The government of British Columbia has a list of questions that help determine whether the Valued Components are relevant to the assessment. These questions help focus the assessment to reduce the amount of resources needed for component consideration. As per the Government of Canada document, the questions include:

- Is the component present in the local or regional project area?
- Does the project have the potential to interact with and adversely affect the component?
- Does a legally binding government requirement (regulation, management framework) exist to protect the component?
- Does the component reflect a legislative or regulatory requirement or government management priority (e.g., species at risk)?
- Does the component pertain to Indigenous interests, including claimed or proven Indigenous rights and treaty rights?
- Is there potential for significant adverse cumulative effects? What known stressors are already occurring on the land base?
- Is the component itself, or the potential adverse effects, of particular concern to the public, Indigenous groups, or government?
- Is the component particularly sensitive or vulnerable to disturbance?
- Can the potential effects of the project on the VC be measured and monitored?
- Is the candidate Valued Component better represented by another VC?
- Can the potential effects on the candidate VC be effectively considered within the assessment of another VC?
- Is information about the candidate VC needed to support the assessment of potential effects on another VC?

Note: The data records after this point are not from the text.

-- ==== Sys2Proof/Machine/Events.lean ====
section
/-! DEFINITION. Events: the meaning of every command that is no request and no frame: power and reset, the Store's own
events, the lines of the building, and the expiries of the part's timers. -/

namespace Sys2Proof.Machine

/-! ## Power, reset and the Store -/

/-- POWER_ON (R26, R30). -/
def execPowerOn (s : State) : Host.Outcome State Fault Refusal := done s.powerOn

/-- MAIN_POWER_LOSS (R26, R30). -/
def execMainPowerLoss (s : State) : Host.Outcome State Fault Refusal := done s.losePower

/-- VBAT_LOSS (R30). -/
def execVbatLoss (s : State) : Host.Outcome State Fault Refusal := done s.loseVbat

/-- RESET_ASSERT (R26). -/
def execResetAssert (s : State) : Host.Outcome State Fault Refusal := done s.assertReset

/-- RESET_NEGATE (R26). -/
def execResetNegate (s : State) : Host.Outcome State Fault Refusal := done s.negateReset

/-- RESTORE_COMPLETE (R27). -/
def execRestoreComplete (s : State) : Host.Outcome State Fault Refusal := done s.completeRestore

/-- SLOT_VERIFIED (R11, R24). -/
def execSlotVerified (agrees : Bool) (s : State) : Host.Outcome State Fault Refusal :=
  done (whenRunning s (·.slotVerified agrees))

/-- BUDGET_WRITE_BACK (R23). -/
def execBudgetWriteBack (s : State) : Host.Outcome State Fault Refusal := done (whenRunning s State.writeBack)

/-! ## LEAF and EXIT (R85) -/

/-- LEAF of a portal takes a level. -/
def State.leafIn (s : State) (p : Fin 16) (asserted : Bool) : State :=
  if s.pins.leaf[p] = asserted then s
  else
    whenRunning { s with pins := { s.pins with leaf := s.pins.leaf.set p asserted } } (·.debounceLeaf p asserted)

/-- LEAF_LINE_CHANGE (R85). -/
def execLeafLineChange (portal : Fin 16) (asserted : Bool) (s : State) : Host.Outcome State Fault Refusal :=
  done (s.leafIn portal asserted)

/-- LEAF_OPEN_RECOGNIZED (R90, R95). -/
def execLeafOpenRecognized (portal : Fin 16) (s : State) : Host.Outcome State Fault Refusal :=
  done (timed (·.leafDue portal true) (·.leafOpened portal) s)

/-- LEAF_CLOSED_RECOGNIZED (R93, R94). -/
def execLeafClosedRecognized (portal : Fin 16) (s : State) : Host.Outcome State Fault Refusal :=
  done (timed (·.leafDue portal false) (·.leafClosed portal) s)

/-- EXIT of a portal takes a level. -/
def State.exitIn (s : State) (p : Fin 16) (asserted : Bool) : State :=
  if s.pins.exit[p] = asserted then s
  else
    whenRunning { s with pins := { s.pins with exit := s.pins.exit.set p asserted } } (·.debounceExit p asserted)

/-- EXIT_LINE_CHANGE (R85). -/
def execExitLineChange (portal : Fin 16) (asserted : Bool) (s : State) : Host.Outcome State Fault Refusal :=
  done (s.exitIn portal asserted)

/-- EXIT_PRESS (R98, R115). -/
def execExitPress (portal : Fin 16) (s : State) : Host.Outcome State Fault Refusal :=
  done (timed (·.exitDue portal true) (·.exitPressed portal) s)

/-- EXIT_RELEASE_RECOGNIZED (R85). -/
def execExitReleaseRecognized (portal : Fin 16) (s : State) : Host.Outcome State Fault Refusal :=
  done (timed (·.exitDue portal false) (·.exitReleased portal) s)

/-! ## The timers of a portal -/

/-- UNLOCK_EXPIRY (R88, R89). -/
def execUnlockExpiry (portal : Fin 16) (s : State) : Host.Outcome State Fault Refusal :=
  done (timed (·.unlockDue portal) (·.expireUnlock portal) s)

/-- HELD_TIMER_EXPIRY (R92). -/
def execHeldTimerExpiry (portal : Fin 16) (s : State) : Host.Outcome State Fault Refusal :=
  done (timed (·.heldDue portal) (·.expireHeld portal) s)

/-! ## BEAM (R96, R97) -/

/-- BEAM of a portal takes a level, and the filter moves with it where it runs. -/
def State.beamIn (s : State) (p : Fin 16) (broken : Bool) (f : Portal → Portal) : State :=
  if s.pins.beam[p] = broken then s
  else whenRunning { s with pins := { s.pins with beam := s.pins.beam.set p broken } } (·.modPortal p f)

/-- The beam breaks. -/
def State.beamBroken (s : State) (p : Fin 16) : State :=
  s.beamIn p true (fun q => { q with beam := q.beam.broken (s.after Config.beamTicks) })

/-- BEAM_BREAK (R96). -/
def execBeamBreak (portal : Fin 16) (s : State) : Host.Outcome State Fault Refusal := done (s.beamBroken portal)

/-- The beam clears. -/
def State.beamCleared (s : State) (p : Fin 16) : State :=
  s.beamIn p false (fun q => { q with beam := q.beam.cleared (s.after Config.beamTicks) })

/-- BEAM_CLEAR (R96). -/
def execBeamClear (portal : Fin 16) (s : State) : Host.Outcome State Fault Refusal := done (s.beamCleared portal)

/-- QUALIFYING_INTERRUPTION (R96, R97). -/
def execQualifyingInterruption (portal : Fin 16) (s : State) : Host.Outcome State Fault Refusal :=
  done (timed (·.interruptionDue portal) (·.interrupt portal) s)

/-- BEAM_REARM_EXPIRY (R96). -/
def execBeamRearmExpiry (portal : Fin 16) (s : State) : Host.Outcome State Fault Refusal :=
  done (timed (·.rearmDue portal) (·.rearm portal) s)

/-! ## Referrals, cars and frames -/

/-- REFERRAL_DEADLINE (R141). -/
def execReferralDeadline (ticket : Nat) (s : State) : Host.Outcome State Fault Refusal :=
  done (timed (·.deadlineDue ticket) (·.meetDeadline ticket) s)

/-- SESSION_TIMER_EXPIRY (R127). -/
def execSessionTimerExpiry (car : Fin 4) (s : State) : Host.Outcome State Fault Refusal :=
  done (timed (·.sessionDue car) (·.expireSession car) s)

/-- FRAME_TIMEOUT (R172, R175). -/
def execFrameTimeout (port : Port) (s : State) : Host.Outcome State Fault Refusal :=
  done (timed (·.frameDue port) (·.abandonFrame port) s)

/-! ## Fire and tamper -/

/-- FIRE_IN_CHANGE (R150). -/
def execFireInChange (high : Bool) (s : State) : Host.Outcome State Fault Refusal := done (s.fireIn high)

/-- FIRE_ONSET (R151, R154). -/
def execFireOnset (s : State) : Host.Outcome State Fault Refusal := done (timed State.onsetDue State.fireStarts s)

/-- FIRE_CLEAR (R153, R154). -/
def execFireClear (s : State) : Host.Outcome State Fault Refusal := done (timed State.clearDue State.fireEnds s)

/-- FIRE_CLEAR_RECOMPUTATION (R153). -/
def execFireClearRecomputation (portal : Fin 16) (s : State) : Host.Outcome State Fault Refusal :=
  done (timed (·.recomputeDue portal) (·.takeClear portal) s)

/-- TAMPER_LINE_CHANGE (R155). -/
def execTamperLineChange (asserted : Bool) (s : State) : Host.Outcome State Fault Refusal := done (s.tamperIn asserted)

/-- TAMPER_LATCH_SET (R155). -/
def execTamperLatchSet (s : State) : Host.Outcome State Fault Refusal := done (timed State.tamperDue State.setLatch s)

end Sys2Proof.Machine
end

== History of Valued Components ==
In the 1970s during the early stages of Environmental Assessment (EA) in North America the process of EA required investigating a vast number of potentially undesirable project impacts. A time consuming and resource intensive task.

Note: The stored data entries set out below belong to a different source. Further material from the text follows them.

/-- R138, R139, R141: the office's DENY of a PENDING entry resolves it as DENIED with its record and OUTCOME_READY, and
the answer to a RESOLVED entry is refused with LATE. At its deadline a PENDING entry whose portal's fallback is DENY is
resolved as TIMED_OUT, and no portal is touched; where the fallback is GRANT it is re-checked as at an approval: a failed
check supersedes it with its reason and writes into no portal; passed checks grant its move at the SECURE portal, with
the entry's ticket, and the entry is GRANTED with the portal's grant count. (absent items of a reply: log entry 21) -/
def Obligations.AnswersAndDeadlinesResolve : Prop :=
  (∀ (s : State) (ticket id : Nat) (e : Referral), s.acknowledges .office = true → ticket ≠ 0 → 1 ≤ id →
    id ≤ 4294967294 → s.referrals.find? (fun x => x.ticket == ticket && x.id == id) = some e →
    (e.state = .pending →
      ∃ t, exec (.answerReferral ticket id 1) s = .next t
        ∧ t.referrals =
            s.referrals.map (fun x => if x.ticket = ticket then { x with state := .resolved .denied } else x)
        ∧ t.field.flags = s.field.flags ||| 0x1000
        ∧ t.journal.getLast? =
            some { s.blankRecord .referralOutcome with
              subject := some e.reader, id := some id, outcome := some (.entry .denied), ticket := some ticket }
        ∧ t.office.reply = some ⟨.ok, byte1 ticket ++ [18, 0xFF, 0xFF]⟩
        ∧ t = { s with referrals := t.referrals, journal := t.journal, office := t.office, field := t.field,
                       outs := t.outs })
    ∧ (e.state ≠ .pending →
      ∀ verdict : Nat, verdict ≤ 1 → exec (.answerReferral ticket id verdict) s =
        .next (State.drive { s with office := s.office.answered ⟨.late, []⟩ })))
    ∧ ∀ (s : State) (p : Fin 16) (ticket : Nat) (e : Referral), s.running = true → s.referral? ticket = some e →
        e.state = .pending → e.deadline = s.clock.tick → e.reader = 2 * p.val →
        ((s.portalRec p).fallback = .deny →
          ∃ t, exec (.referralDeadline ticket) s = .next t
            ∧ t.referrals =
                s.referrals.map (fun x => if x.ticket = ticket then { x with state := .resolved .timedOut } else x)
            ∧ t.field.flags = s.field.flags ||| 0x1000
            ∧ t.journal.getLast? =
                some { s.blankRecord .referralOutcome with
                  subject := some e.reader, id := some e.id, outcome := some (.entry .timedOut), ticket := some ticket }
            ∧ t = { s with referrals := t.referrals, journal := t.journal, office := t.office, field := t.field,
                           outs := t.outs })
        ∧ (∀ r : Reason, (s.portalRec p).fallback = .grant → s.entryChecks p e.id (some ticket) = .deny r →
          ∃ t, exec (.referralDeadline ticket) s = .next t
            ∧ t.referrals =
                s.referrals.map
                  (fun x => if x.ticket = ticket then { x with state := .resolved (.superseded r) } else x)
            ∧ t.field.flags = s.field.flags ||| 0x1000
            ∧ t.journal.getLast? =
                some { s.blankRecord .referralOutcome with
                  subject := some e.reader, id := some e.id, outcome := some (.entry (.superseded r)), reason := some r,
                  ticket := some ticket }
            ∧ t = { s with referrals := t.referrals, journal := t.journal, office := t.office, field := t.field,
                           outs := t.outs })
        ∧ (∀ (m : Move) (corrected : Bool), (s.portalRec p).fallback = .grant →
          s.entryChecks p e.id (some ticket) = .pass m corrected → s.portals[p].leaf = .secure →
          ∃ t, exec (.referralDeadline ticket) s = .next t
            ∧ m.ticket = some ticket
            ∧ t.portals[p] =
                { s.portals[p] with
                  leaf := .released, grants := 1, passages := 0, tailgate := true, moves := [m],
                  unlock := some (s.clock.tick + s.unlockPeriod p) }
            ∧ (∀ q : Fin 16, q ≠ p → t.portals[q] = s.portals[q])
            ∧ t.referrals =
                s.referrals.map (fun x => if x.ticket = ticket then { x with state := .resolved (.granted 1) } else x)
            ∧ t.field.flags = s.field.flags ||| 0x1000
            ∧ t.journal.getLast? =
                some { s.blankRecord .referralOutcome with
                  subject := some e.reader, id := some e.id, outcome := some (.entry (.granted 1)), count := some 1,
                  ticket := some ticket }
            ∧ t = { s with
                portals := t.portals, referrals := t.referrals, journal := t.journal, office := t.office,
                field := t.field, outs := t.outs })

Valued Ecosystem Components were introduced in Canada in the early 1980s to focus project- specific EIA . In 1983, Gordon Beanlands and Peter Duinker recommended VECs as a method to avoid the ‘count everything’ approach that characterized early impact assessment, opting for selecting components of greater importance.

Decades following Valued Ecosystem Components slowly shifted away from being focused on ecological components to a broader concept expanded to include social, cultural, health and economic related elements.

Under Canadian Environmental Assessment Act 2012 (CEAA 2012), the proponents of a project are required to assess environmental effects of their project. This includes the analysis of Valued Components as they relate to section 5 of CEAA 2012. The Analysis of VCs includes the ones identified in section 6.2 of CEAA 2012 that may be affected by changes in the environment. Proponents are also required by section 79 of the species at risk Act to outline VCs as the pertain to species at risk and their habitat.

Valued Components now play a more centralized role in environmental assessment in Canada.

== Critiques of Valued Components ==

Valued Components have become a foundational part of the Environmental Assessment process in Canada. However, criticisms have been highlighted in academic research surrounding VCs.

- Research has found that quantitative thresholds used to determine whether impacts on Valued Components are significant are rarely applied. Fewer than 10% of VCs are evaluated using defined thresholds, and even when these thresholds are exceeded, impacts are often still classified as non-significant based on qualitative reasoning.
- A lack of transparency has also been noted in the selection of VCs, particularly in the criteria and rationale used to guide decision-making.
Research has also noted deficiencies in Indigenous Engagement in VC selection, Particularly:
- Limited recognition and meaningful inclusion of Indigenous perspectives, interests, and values has been identified as a concern in the assessment of Valued Components.
- A poor integration of Indigenous and local knowledge
- A lack of time, combined with limited resources interferes with the adequate participation, hindering VC collection.